It is pertinent at this point to quote a passage of his text: “Diabetes is a remarkable affliction, not very frequent among men… The course is the common one, namely, the kidneys and the bladder; for the patients never stop making water, but the flow is incessant, as if from the opening of aqueducts… The nature of the disease, then, is chronic, and it takes a long period to form; but the patient is short-lived, if the constitution of the disease be completely established; for the melting is rapid, the death speedy. Moreover, life is disgusting and painful; thirst, unquenchable; excessive drinking, which, however, is disproportionate to the large quantity of urine, for more urine is passed; and one cannot stop them either from drinking or making water. Or if for a time they abstain from drinking, their mouth becomes parched and their body dry; the viscera seems as if scorched up; they are affected with nausea, restlessness, and a burning thirst; and at no distant term they expire. They thirst, as if scorched up with fire ... But if it increases still more, the heat is small indeed, but pungent, and seated in the intestines; the abdomen is shriveled, the veins protuberant, and there is general emaciation, when the quantity of urine and the thirst have already increased; and when, at the same time, the sensation appears at the extremity of the member, the patients immediately make water. Hence, the disease appears to me to have got the name diabetes as if from the Greek word διαβ?της (which signifies a siphon), because the fluid does not remain in the body, but uses the man’s body as a ladder, whereby to leave it.

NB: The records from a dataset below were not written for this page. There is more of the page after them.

-- ==== Sys2Proof/Machine/Units.lean ====
section
/-! DEFINITION. Condition units, the trigger-input pins and the history rings (chapter "Condition units", R258-R300,
R725, R726). -/

namespace Sys2Proof.Machine

/-- The configuration of a unit: its objects together (R258), whether they come from the dictionary or an image. -/
structure UnitCfg where
  type : Nat := 0
  source : Nat := 0
  mode : Nat := 0
  hist : Nat := 255
  p0 : Nat := 0
  p1 : Nat := 0
  p2 : Nat := 0
  p3 : Nat := 0
  terms : List Nat := [0, 0, 0, 0]
deriving DecidableEq, Repr

/-- The objects of a unit. -/
def State.unitCfg (s : State) (n : Nat) : UnitCfg :=
  { type := s.obj (Obj.cuType n), source := s.obj (Obj.cuSource n), mode := s.obj (Obj.cuMode n), hist := s.obj (Obj.cuHistCh n),
    p0 := s.obj (Obj.cuP n 0), p1 := s.obj (Obj.cuP n 1), p2 := s.obj (Obj.cuP n 2), p3 := s.obj (Obj.cuP n 3),
    terms := (below 4).map (fun j => s.obj (Obj.cuTerms n j)) }

/-- The objects of a unit, from a configuration. -/
def UnitCfg.objs (c : UnitCfg) (n : Nat) : List (Key × Nat) :=
  [(Obj.cuType n, c.type), (Obj.cuSource n, c.source), (Obj.cuMode n, c.mode), (Obj.cuHistCh n, c.hist),
   (Obj.cuP n 0, c.p0), (Obj.cuP n 1, c.p1), (Obj.cuP n 2, c.p2), (Obj.cuP n 3, c.p3)]
    ++ (below 4).map (fun j => (Obj.cuTerms n j, c.terms.getD j 0))

/-- The bits of P0 to P3 that R298 names for a type; none where the word is ignored. -/
def namedBits (type j : Nat) : Option Nat :=
  let sym := 0x83FF03FF * 2 ^ 32 + 0x83FF03FF
  let full := 2 ^ 64 - 1
  let row : List (Option Nat) := match type with
    | 1 => [some full, some full, some 0x3F, none]
    | 2 => [some sym, some sym, some 0xFF, none]
    | 3 => [some full, some full, some full, some 0xFFFFFF]
    | 5 => [some 0xF, none, none, none]
    | 6 => [some 0xFFFFFFFF, some 0xFFFFFFFF, some 0x103, none]
    | 7 => [some 0xFFFF, some 3, none, none]
    | 8 => [some 0x3FFFF, some 0x7E, some 0xFFFFFFFF, none]
    | 9 => [some 0x3FFE, some 0x3FFFFFFFF, some 0x3FFFF, some 0x87FF]
    | 10 => [some 0xFE, some 0xFFFFFFFF, some 0xFFFFFFFF, none]
    | 11 => [some full, some full, some 0xFFFFFFFF, none]
    | 12 => [some 0xFFFF, none, none, none]
    | _ => [none, none, none, none]
  row.getD j none

/-- One change the engine makes to a unit's word: which word (0-3 the P words, 4 SOURCE, 5-8 the TERMS words), the field's bits, the reason, and what was
written and applied there. -/
structure UnitFix where
  word : Nat
  hi : Nat
  lo : Nat
  reason : Nat
  was : Nat
  now : Nat
deriving DecidableEq, Repr

/-- A word of a configuration: 0 to 3 the P words, 4 SOURCE, 5 to 8 the TERMS words. -/
def UnitCfg.word (c : UnitCfg) (j : Nat) : Nat := ([c.p0, c.p1, c.p2, c.p3, c.source] ++ c.terms).getD j 0

/-- Set a word of a configuration. -/
def UnitCfg.setWord (c : UnitCfg) (j v : Nat) : UnitCfg :=
  match j with
  | 0 => { c with p0 := v }
  | 1 => { c with p1 := v }
  | 2 => { c with p2 := v }
  | 3 => { c with p3 := v }
  | 4 => { c with source := v }
  | _ => { c with terms := c.terms.set (j - 5) v }

/-- Give a field of a word a value, with the report entry where it changes. -/
def fixField (x : UnitCfg × List UnitFix) (word hi lo reason value : Nat) : UnitCfg × List UnitFix :=
  let w := x.1.word word
  let old := bits w hi lo
  if old = value then x
  else (x.1.setWord word (w - old * 2 ^ lo + value * 2 ^ lo), x.2 ++ [⟨word, hi, lo, reason, old, value⟩])

/-- The runs of bits that a mask leaves out of 64, highest and lowest bit, from bit 0 upward. -/
def gapsOf (m : Nat) : List (Nat × Nat) :=
  ((below 64).foldl (fun (l : List (Nat × Nat)) i =>
    if bit m i then l
    else match l with
      | (hi, lo) :: r => if hi + 1 = i then (i, lo) :: r else (i, i) :: l
      | [] => [(i, i)]) []).reverse

/-- The TERMS words that R298 names for a type. -/
def namedTerms (type : Nat) : Nat := if type = 4 then 4 else if type = 5 then 1 else 0

/-- The clamps of R260, R272, R273, R282, R285, R287, R288, R289 and R298 on a unit's words; words that R298 marks "—" for the type are not checked. -/
def UnitCfg.fix (c : UnitCfg) : UnitCfg × List UnitFix :=
  let r := (below 4).foldl (fun (x : UnitCfg × List UnitFix) j =>
    match namedBits c.type j with
    | none => x
    | some m => (gapsOf m).foldl (fun x g => fixField x j g.1 g.2 rpCleared 0) x) (c, [])
  let r := (below (namedTerms c.type)).foldl (fun x j => (below 16).foldl (fun (x : UnitCfg × List UnitFix) i =>
    if 8 ≤ bits (x.1.word (5 + j)) (4 * i + 3) (4 * i) then fixField x (5 + j) (4 * i + 3) (4 * i) rpReplaced 0 else x) x) r
  let lower (x : UnitCfg × List UnitFix) (w hi lo top : Nat) : UnitCfg × List UnitFix :=
    fixField x w hi lo rpLowered (min top (bits (x.1.word w) hi lo))
  let raise (x : UnitCfg × List UnitFix) (w hi lo least : Nat) : UnitCfg × List UnitFix :=
    fixField x w hi lo rpRaised (max least (bits (x.1.word w) hi lo))
  match c.type with
  | 2 => lower r 2 7 0 32
  | 3 =>
    let r := if bits c.p3 23 16 = 1 then lower r 3 15 0 16375 else if bits c.p3 23 16 = 5 then lower r 3 15 0 8 else r
    let m := r.1.p2
    let r := fixField r 0 63 0 rpLowered (r.1.p0 &&& m)
    let r := fixField r 1 63 0 rpLowered (r.1.p1 &&& m)
    if 4 ≤ c.mode then raise r 1 63 0 r.1.p0 else r
  | 6 => let r := lower r 2 1 0 2; if 2 ≤ c.mode then raise r 1 31 0 (bits r.1.p0 31 0) else r
  | 7 => lower r 1 1 0 2
  | 8 => if c.mode = 1 then fixField r 4 15 0 rpReplaced (bits r.1.p0 17 0 / 8192) else r
  | 9 =>
    let r := if bits r.1.p1 33 32 = 3 then fixField r 1 33 32 rpReplaced 0 else r
    if c.mode = 1 then fixField r 4 15 0 rpReplaced (bits r.1.p2 17 0 / 8192) else r
  | 10 => raise (raise r 1 31 0 1) 2 31 0 1
  | 11 => raise (raise r 1 63 0 1) 2 31 0 1
  | _ => r

/-- The verdict of R260 and R271 on a unit: status and reason of a refusal. -/
def UnitCfg.verdict (c : UnitCfg) (variant : Nat) : Option (Nat × Nat) :=
  let lane : Bool := c.type = 1 || c.type = 2 || c.type = 3 || c.type = 8 || c.type = 9 || c.type = 10
  let group : Bool := c.type = 4 || c.type = 7
  let chan : Bool := c.type = 5 || c.type = 6
  let ranged : Bool :=
    if lane then c.source < 32 else if group then c.source < 16 else if chan then c.source < 256
    else if c.type = 11 then c.source = 0
    else if c.type = 12 then c.source < 8 || (0x10 ≤ c.source && c.source < 0x14) || c.source = 0x20 else true
  let absent : Bool :=
    (lane && lanesOf variant ≤ c.source) || (group && groupsOf variant ≤ c.source) || (chan && 16 * groupsOf variant ≤ c.source)
  let maxMode : Option Nat := [none, some 1, none, some 5, some 2, some 7, some 3, some 3, some 2, some 1, none, some 3, some 3].getD c.type none
  let modeOk : Bool := match maxMode with
    | some m => c.mode ≤ m
    | none => true
  let fieldOk : Bool := c.type != 3 || (1 ≤ bits c.p3 23 16 && bits c.p3 23 16 ≤ 5)
  if !ranged || !modeOk || !fieldOk then some (stRejected, reRange)
  else if absent then some (stNotPresent, 0) else none

/-- The units whose TYPE is not OFF. -/
def State.unitList (s : State) : List Nat :=
  s.dict.filterMap (fun e => if 0x3600 ≤ e.1 / 256 ∧ e.1 / 256 < 0x3700 ∧ e.1 % 256 = 1 then some (e.1 / 256 - 0x3600) else none)

/-- The history channel the unit shares with another one, if any (R295). -/
def State.histClash (s : State) (n : Nat) : Bool :=
  let h := s.obj (Obj.cuHistCh n)
  h < 64 && (below 256).any (fun m => m != n && s.obj (Obj.cuHistCh m) == h)

/-- The verdict on a unit as written, and then on the SOURCE that the engine sets for it (R260, R285, R287). -/
def UnitCfg.judged (c : UnitCfg) (variant : Nat) : Option (Nat × Nat) := (c.verdict variant).orElse (fun _ => c.fix.1.verdict variant)

/-- The verdict of R260 and R295 on an object of a unit, as a commit writes it, before its clamps. -/
def unitVerdict (new : State) (k : Key) : Option (Nat × Nat) :=
  if 0x3600 ≤ k / 256 ∧ k / 256 < 0x3700 then
    let n := k / 256 - 0x3600
    match (new.unitCfg n).judged new.otp.variant with
    | some r => some r
    | none => if new.histClash n then some (stRejected, reRange) else none
  else none

/-- The fixes of one word, in the order of their bits. -/
def fixesAt (l : List UnitFix) (word : Nat) : List UnitFix :=
  (l.filter (fun x => x.word = word)).foldl (fun r x => r.takeWhile (fun y => y.lo ≤ x.lo) ++ [x] ++ r.dropWhile (fun y => y.lo ≤ x.lo)) []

They survive not for long, for they pass urine with pain, and the emaciation is dreadful; nor does any great portion of the drink get into the system, and many parts of the flesh pass out along with the urine”.4

His full text on diabetes can be divided into three parts. In the first part, all the common signs and symptoms of the disease are presented, following the same pattern as previously employed without providing any new insights or information in the content. The etiology is attributed to moisture and coldness, reflecting Aretaeus’ attachment to the Pneumatic School. The emphasis on the role of the kidneys and the bladder indicates a similarity with Galen. He mentions characteristically: “...in diabetes, the flow of the humour from the affected part and the melting is the same (as in dropsy), but the defluxion is detrimental to the kidneys and bladder... In the latter disease (diabetes), the thirst is greater; for the fluid running off dries the body...”.4 The only substantial difference is to be detected in their respective styles, since Aretaeus’ description of the loss of weight and the thirst is achieved in a much more elaborate and vigorous way.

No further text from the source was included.